#### About this exercise
Reproduce the entries shown below only from the line with "-- ==== Sys2Proof/Machine/Link.lean" down to the line with "def entryBytes (e", keeping both end lines and copying each one exactly.

(Data records)
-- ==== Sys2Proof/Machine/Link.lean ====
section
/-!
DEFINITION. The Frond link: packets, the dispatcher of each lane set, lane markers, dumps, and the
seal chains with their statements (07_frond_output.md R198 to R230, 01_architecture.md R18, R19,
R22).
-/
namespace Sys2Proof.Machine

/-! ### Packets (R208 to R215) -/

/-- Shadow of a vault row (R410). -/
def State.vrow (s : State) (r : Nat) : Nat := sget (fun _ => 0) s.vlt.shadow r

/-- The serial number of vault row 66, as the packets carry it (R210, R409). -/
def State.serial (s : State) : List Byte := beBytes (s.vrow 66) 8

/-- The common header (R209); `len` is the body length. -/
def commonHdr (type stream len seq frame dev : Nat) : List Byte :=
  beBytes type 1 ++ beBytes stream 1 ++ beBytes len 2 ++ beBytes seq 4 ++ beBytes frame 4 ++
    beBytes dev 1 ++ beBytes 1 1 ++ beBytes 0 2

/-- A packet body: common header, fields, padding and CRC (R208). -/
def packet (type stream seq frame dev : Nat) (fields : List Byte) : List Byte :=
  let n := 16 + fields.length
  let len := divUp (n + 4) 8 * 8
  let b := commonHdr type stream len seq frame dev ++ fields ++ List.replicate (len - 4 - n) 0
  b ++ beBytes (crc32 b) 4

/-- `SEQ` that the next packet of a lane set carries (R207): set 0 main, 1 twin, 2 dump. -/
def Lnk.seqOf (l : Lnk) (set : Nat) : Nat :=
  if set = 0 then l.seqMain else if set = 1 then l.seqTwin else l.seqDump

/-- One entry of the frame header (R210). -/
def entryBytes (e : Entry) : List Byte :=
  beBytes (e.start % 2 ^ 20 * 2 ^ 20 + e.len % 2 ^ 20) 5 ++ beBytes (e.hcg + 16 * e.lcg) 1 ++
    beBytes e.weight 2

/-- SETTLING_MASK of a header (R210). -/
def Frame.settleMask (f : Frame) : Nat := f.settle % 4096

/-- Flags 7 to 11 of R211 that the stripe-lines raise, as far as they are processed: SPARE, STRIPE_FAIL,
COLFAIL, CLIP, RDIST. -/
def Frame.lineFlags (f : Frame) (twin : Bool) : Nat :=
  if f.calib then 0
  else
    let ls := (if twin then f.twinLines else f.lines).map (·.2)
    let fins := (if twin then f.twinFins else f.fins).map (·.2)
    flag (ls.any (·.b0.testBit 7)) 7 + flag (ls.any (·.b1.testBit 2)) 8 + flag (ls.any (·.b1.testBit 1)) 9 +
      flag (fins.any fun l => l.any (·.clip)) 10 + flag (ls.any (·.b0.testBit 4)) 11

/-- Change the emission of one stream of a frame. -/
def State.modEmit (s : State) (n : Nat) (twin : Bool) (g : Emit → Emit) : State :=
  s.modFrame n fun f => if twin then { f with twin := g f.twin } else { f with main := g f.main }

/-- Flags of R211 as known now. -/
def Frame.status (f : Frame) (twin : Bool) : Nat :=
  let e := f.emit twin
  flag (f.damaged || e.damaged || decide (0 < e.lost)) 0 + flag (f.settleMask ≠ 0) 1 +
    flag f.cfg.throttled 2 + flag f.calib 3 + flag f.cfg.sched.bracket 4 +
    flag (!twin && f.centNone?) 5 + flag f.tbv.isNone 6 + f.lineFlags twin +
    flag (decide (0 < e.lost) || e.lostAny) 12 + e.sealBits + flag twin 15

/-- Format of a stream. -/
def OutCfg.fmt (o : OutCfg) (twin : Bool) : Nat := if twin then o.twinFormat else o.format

--

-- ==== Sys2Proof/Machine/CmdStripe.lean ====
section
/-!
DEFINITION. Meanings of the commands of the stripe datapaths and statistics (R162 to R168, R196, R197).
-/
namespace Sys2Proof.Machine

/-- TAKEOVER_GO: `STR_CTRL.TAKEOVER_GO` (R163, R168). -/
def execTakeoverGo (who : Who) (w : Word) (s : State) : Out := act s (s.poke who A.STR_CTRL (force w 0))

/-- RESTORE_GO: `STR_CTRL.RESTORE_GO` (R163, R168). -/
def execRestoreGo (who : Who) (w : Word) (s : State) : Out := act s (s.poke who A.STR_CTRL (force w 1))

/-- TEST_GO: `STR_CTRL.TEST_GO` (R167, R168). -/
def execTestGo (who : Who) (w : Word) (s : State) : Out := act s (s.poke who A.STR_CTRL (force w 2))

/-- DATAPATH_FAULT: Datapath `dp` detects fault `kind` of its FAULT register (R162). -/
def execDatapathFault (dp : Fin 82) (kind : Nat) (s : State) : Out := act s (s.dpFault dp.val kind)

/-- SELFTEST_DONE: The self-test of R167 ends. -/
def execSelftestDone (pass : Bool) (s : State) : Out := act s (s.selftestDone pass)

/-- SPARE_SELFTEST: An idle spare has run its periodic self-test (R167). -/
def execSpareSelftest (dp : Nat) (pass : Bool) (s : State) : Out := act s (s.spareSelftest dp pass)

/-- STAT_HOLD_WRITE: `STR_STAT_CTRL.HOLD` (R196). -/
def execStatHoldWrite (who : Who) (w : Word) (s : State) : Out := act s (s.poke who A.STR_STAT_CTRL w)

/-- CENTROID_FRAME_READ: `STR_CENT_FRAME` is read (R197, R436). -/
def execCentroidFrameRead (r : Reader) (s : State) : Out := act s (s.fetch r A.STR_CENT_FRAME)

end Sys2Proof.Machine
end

#### Answer below
-- ==== Sys2Proof/Machine/Link.lean ====
section
/-!
DEFINITION. The Frond link: packets, the dispatcher of each lane set, lane markers, dumps, and the
seal chains with their statements (07_frond_output.md R198 to R230, 01_architecture.md R18, R19,
R22).
-/
namespace Sys2Proof.Machine

/-! ### Packets (R208 to R215) -/

/-- Shadow of a vault row (R410). -/
def State.vrow (s : State) (r : Nat) : Nat := sget (fun _ => 0) s.vlt.shadow r

/-- The serial number of vault row 66, as the packets carry it (R210, R409). -/
def State.serial (s : State) : List Byte := beBytes (s.vrow 66) 8

/-- The common header (R209); `len` is the body length. -/
def commonHdr (type stream len seq frame dev : Nat) : List Byte :=
  beBytes type 1 ++ beBytes stream 1 ++ beBytes len 2 ++ beBytes seq 4 ++ beBytes frame 4 ++
    beBytes dev 1 ++ beBytes 1 1 ++ beBytes 0 2

/-- A packet body: common header, fields, padding and CRC (R208). -/
def packet (type stream seq frame dev : Nat) (fields : List Byte) : List Byte :=
  let n := 16 + fields.length
  let len := divUp (n + 4) 8 * 8
  let b := commonHdr type stream len seq frame dev ++ fields ++ List.replicate (len - 4 - n) 0
  b ++ beBytes (crc32 b) 4

/-- `SEQ` that the next packet of a lane set carries (R207): set 0 main, 1 twin, 2 dump. -/
def Lnk.seqOf (l : Lnk) (set : Nat) : Nat :=
  if set = 0 then l.seqMain else if set = 1 then l.seqTwin else l.seqDump

/-- One entry of the frame header (R210). -/
def entryBytes (e : Entry) : List Byte :=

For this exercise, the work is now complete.